*YOUR ASSIGNMENT*.
From the records below, set down exactly the lines starting with the line that contains "theorem randomBytes_inv (s" and going on through the line that contains "theorem mgmtRngTimeout_inv (s". Nothing else is wanted.

*Collected data entries*.
·····

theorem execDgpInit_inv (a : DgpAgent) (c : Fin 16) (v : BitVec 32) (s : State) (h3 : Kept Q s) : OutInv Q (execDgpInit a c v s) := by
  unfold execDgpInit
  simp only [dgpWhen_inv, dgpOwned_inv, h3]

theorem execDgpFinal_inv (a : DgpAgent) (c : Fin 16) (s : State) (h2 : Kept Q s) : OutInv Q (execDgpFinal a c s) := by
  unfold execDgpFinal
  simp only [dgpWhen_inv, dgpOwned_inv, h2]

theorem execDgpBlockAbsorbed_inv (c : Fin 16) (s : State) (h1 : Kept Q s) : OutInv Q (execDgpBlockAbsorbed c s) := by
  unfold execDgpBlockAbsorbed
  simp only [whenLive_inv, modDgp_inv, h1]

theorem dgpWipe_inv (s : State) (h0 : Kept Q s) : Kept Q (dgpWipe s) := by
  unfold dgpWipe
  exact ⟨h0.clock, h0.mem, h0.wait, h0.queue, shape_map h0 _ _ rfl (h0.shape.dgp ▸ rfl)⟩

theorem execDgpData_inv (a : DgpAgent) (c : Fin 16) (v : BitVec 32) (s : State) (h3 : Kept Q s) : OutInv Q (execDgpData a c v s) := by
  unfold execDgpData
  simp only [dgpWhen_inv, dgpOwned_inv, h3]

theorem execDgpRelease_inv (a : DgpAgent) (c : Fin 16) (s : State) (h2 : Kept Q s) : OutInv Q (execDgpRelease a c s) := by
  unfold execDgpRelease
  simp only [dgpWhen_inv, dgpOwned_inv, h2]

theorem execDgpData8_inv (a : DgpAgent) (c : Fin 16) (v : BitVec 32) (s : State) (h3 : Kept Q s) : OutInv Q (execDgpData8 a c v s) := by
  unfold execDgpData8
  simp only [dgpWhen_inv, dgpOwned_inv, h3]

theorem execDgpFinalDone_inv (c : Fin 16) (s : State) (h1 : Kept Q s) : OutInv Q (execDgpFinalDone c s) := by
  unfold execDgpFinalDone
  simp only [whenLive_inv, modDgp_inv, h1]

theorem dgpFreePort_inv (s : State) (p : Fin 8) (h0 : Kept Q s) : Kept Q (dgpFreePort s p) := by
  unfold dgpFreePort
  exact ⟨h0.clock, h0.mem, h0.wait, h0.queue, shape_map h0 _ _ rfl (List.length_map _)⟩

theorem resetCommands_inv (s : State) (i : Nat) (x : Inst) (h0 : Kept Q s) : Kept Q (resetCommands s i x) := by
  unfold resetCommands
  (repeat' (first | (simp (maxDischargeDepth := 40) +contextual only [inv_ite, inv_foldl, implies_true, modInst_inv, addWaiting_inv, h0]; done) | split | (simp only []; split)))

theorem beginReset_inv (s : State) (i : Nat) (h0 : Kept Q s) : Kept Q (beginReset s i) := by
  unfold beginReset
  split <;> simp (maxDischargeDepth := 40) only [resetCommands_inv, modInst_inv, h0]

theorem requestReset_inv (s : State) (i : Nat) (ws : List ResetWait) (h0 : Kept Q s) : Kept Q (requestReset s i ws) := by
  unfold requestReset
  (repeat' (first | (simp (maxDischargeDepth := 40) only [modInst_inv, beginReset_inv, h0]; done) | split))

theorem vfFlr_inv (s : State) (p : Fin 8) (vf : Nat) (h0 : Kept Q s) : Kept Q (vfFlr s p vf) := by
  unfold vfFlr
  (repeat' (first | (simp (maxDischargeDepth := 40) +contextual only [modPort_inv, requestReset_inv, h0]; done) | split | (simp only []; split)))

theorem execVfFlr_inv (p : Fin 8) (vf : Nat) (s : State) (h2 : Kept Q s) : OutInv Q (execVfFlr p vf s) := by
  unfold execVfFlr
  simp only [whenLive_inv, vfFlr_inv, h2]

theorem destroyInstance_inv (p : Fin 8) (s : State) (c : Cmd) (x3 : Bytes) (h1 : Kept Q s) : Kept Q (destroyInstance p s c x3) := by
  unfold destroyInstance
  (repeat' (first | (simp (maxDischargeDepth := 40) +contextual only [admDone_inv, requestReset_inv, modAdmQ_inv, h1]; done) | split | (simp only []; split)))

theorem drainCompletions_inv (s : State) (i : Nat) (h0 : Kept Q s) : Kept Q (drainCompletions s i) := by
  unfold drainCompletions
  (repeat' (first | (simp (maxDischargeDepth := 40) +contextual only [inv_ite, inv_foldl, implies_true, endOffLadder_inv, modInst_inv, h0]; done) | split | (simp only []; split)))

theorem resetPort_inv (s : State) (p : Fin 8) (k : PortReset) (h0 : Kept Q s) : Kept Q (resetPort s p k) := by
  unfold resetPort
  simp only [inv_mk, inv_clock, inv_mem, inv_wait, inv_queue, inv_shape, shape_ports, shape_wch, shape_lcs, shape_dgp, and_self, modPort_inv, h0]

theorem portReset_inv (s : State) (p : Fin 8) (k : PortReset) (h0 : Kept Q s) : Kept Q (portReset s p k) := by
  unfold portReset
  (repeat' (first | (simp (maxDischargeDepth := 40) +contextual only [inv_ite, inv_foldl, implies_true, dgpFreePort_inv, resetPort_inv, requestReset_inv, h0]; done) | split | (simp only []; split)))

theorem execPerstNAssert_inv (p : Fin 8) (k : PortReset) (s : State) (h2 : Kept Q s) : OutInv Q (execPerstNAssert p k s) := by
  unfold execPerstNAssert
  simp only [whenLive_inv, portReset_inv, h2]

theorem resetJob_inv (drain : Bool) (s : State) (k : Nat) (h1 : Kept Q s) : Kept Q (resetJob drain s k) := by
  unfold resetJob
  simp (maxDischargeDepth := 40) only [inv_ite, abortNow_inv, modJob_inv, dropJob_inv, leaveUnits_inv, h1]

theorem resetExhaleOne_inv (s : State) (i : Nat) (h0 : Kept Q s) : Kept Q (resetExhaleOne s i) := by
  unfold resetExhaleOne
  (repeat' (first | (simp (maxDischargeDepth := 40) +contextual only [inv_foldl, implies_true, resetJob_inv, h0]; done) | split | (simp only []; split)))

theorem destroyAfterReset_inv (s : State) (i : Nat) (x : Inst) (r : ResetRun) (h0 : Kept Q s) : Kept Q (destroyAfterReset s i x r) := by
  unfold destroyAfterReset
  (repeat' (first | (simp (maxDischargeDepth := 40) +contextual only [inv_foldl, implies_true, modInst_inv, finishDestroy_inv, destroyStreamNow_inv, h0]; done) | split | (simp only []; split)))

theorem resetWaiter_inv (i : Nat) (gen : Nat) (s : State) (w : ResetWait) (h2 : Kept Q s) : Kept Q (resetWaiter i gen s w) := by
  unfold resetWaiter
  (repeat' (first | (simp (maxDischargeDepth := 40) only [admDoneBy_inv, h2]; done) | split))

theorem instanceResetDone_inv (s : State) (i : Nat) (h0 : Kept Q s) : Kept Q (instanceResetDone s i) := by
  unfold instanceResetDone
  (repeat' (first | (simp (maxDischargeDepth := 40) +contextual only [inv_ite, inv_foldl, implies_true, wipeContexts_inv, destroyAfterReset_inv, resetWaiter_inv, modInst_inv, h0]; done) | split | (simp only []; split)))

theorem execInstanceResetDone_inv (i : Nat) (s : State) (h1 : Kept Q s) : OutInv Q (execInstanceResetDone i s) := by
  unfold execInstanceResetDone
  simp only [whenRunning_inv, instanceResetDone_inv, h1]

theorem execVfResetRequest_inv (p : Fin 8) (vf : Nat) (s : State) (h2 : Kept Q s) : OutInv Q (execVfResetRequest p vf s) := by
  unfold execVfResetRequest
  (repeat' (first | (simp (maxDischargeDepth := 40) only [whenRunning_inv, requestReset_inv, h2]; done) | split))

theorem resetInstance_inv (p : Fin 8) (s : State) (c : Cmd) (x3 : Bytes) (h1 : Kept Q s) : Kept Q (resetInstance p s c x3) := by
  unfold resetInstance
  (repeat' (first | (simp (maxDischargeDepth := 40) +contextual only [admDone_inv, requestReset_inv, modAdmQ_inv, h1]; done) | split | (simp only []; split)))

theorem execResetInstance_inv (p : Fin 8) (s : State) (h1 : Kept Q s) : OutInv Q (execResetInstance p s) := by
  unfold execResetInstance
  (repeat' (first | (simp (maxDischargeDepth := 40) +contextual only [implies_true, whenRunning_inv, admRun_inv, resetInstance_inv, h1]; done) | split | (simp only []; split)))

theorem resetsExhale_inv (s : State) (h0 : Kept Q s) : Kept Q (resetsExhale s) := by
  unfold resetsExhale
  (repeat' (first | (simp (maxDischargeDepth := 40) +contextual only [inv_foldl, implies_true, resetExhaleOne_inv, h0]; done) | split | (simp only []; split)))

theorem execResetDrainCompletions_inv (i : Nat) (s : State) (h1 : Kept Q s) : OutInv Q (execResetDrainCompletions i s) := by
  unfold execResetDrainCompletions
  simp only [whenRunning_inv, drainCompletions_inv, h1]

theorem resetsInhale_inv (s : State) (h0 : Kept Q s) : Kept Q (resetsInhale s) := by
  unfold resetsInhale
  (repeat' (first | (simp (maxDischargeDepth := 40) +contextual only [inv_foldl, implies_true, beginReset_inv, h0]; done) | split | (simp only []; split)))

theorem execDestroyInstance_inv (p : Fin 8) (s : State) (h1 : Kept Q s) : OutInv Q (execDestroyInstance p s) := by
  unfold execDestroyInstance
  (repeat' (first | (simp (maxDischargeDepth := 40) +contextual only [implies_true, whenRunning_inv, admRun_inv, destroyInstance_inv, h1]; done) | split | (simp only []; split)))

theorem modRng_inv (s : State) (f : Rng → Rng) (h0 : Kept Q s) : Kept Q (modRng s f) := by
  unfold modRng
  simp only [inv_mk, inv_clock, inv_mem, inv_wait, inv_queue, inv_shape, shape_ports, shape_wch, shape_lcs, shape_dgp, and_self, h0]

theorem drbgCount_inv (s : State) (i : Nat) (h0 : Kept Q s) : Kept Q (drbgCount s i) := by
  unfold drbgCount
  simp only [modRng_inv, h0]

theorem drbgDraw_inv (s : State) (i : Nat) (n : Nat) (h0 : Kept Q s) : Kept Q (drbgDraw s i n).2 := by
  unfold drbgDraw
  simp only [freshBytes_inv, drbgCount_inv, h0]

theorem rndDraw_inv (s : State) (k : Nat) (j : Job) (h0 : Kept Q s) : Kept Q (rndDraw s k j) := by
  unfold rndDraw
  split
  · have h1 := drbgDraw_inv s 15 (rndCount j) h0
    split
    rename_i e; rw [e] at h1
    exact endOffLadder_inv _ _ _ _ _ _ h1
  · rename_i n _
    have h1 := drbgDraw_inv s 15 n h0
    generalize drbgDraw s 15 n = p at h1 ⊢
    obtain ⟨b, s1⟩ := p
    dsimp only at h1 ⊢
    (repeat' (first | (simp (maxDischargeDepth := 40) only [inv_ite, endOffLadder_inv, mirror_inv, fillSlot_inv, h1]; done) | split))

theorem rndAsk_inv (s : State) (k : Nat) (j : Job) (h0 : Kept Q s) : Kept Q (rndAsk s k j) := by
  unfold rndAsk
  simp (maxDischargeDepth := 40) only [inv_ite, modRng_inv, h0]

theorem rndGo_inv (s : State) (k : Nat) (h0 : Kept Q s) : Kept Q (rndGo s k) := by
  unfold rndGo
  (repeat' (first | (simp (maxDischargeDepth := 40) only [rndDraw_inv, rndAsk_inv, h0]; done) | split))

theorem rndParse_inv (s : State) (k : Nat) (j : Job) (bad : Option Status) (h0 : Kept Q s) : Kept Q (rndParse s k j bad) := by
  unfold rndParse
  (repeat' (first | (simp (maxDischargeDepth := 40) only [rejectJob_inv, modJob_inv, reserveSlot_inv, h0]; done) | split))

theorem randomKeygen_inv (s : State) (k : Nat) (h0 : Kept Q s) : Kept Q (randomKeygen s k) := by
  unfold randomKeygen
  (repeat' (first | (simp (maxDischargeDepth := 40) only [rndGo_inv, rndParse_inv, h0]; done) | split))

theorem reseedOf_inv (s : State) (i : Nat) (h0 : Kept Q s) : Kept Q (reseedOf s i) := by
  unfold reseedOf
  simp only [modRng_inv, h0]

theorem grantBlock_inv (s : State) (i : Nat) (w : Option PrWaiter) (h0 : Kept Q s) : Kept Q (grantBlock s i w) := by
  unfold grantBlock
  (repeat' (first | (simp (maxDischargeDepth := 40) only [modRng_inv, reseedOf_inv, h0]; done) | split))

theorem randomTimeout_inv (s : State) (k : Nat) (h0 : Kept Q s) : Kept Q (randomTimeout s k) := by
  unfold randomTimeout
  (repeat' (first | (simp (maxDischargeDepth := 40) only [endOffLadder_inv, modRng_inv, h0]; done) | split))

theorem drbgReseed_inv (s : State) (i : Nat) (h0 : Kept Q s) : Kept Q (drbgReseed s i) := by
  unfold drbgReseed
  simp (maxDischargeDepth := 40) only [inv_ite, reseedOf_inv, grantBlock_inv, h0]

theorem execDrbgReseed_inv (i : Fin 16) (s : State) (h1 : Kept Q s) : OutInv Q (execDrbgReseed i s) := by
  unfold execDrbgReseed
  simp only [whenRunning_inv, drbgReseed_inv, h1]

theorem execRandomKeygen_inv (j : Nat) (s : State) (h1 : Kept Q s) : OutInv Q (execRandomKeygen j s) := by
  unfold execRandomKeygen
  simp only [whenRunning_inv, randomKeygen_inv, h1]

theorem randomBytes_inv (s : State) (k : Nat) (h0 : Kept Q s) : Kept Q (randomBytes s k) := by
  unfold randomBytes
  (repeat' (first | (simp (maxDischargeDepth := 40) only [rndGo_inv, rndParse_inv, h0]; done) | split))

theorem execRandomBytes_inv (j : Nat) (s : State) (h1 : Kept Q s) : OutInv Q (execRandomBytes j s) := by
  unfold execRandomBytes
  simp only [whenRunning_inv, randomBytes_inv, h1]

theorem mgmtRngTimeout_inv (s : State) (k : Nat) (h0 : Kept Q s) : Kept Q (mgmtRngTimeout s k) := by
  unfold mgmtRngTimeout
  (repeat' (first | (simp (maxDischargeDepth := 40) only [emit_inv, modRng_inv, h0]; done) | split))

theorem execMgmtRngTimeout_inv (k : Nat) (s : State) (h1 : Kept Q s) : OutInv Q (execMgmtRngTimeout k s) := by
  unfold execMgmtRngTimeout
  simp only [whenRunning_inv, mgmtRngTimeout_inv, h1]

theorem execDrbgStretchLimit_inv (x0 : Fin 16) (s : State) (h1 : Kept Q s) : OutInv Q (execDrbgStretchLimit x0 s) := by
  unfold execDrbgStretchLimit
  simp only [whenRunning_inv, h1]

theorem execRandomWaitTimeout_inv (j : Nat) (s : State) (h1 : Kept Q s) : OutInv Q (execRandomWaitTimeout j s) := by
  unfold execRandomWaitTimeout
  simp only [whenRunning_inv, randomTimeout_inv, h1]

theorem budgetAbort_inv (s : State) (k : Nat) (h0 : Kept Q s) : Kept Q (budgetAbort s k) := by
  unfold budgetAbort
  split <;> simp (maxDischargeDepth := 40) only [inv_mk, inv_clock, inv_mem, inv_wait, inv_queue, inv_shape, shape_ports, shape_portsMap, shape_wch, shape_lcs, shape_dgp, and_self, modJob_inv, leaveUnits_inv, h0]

·····

*WRITTEN RESPONSE*.
theorem randomBytes_inv (s : State) (k : Nat) (h0 : Kept Q s) : Kept Q (randomBytes s k) := by
  unfold randomBytes
  (repeat' (first | (simp (maxDischargeDepth := 40) only [rndGo_inv, rndParse_inv, h0]; done) | split))

theorem execRandomBytes_inv (j : Nat) (s : State) (h1 : Kept Q s) : OutInv Q (execRandomBytes j s) := by
  unfold execRandomBytes
  simp only [whenRunning_inv, randomBytes_inv, h1]

theorem mgmtRngTimeout_inv (s : State) (k : Nat) (h0 : Kept Q s) : Kept Q (mgmtRngTimeout s k) := by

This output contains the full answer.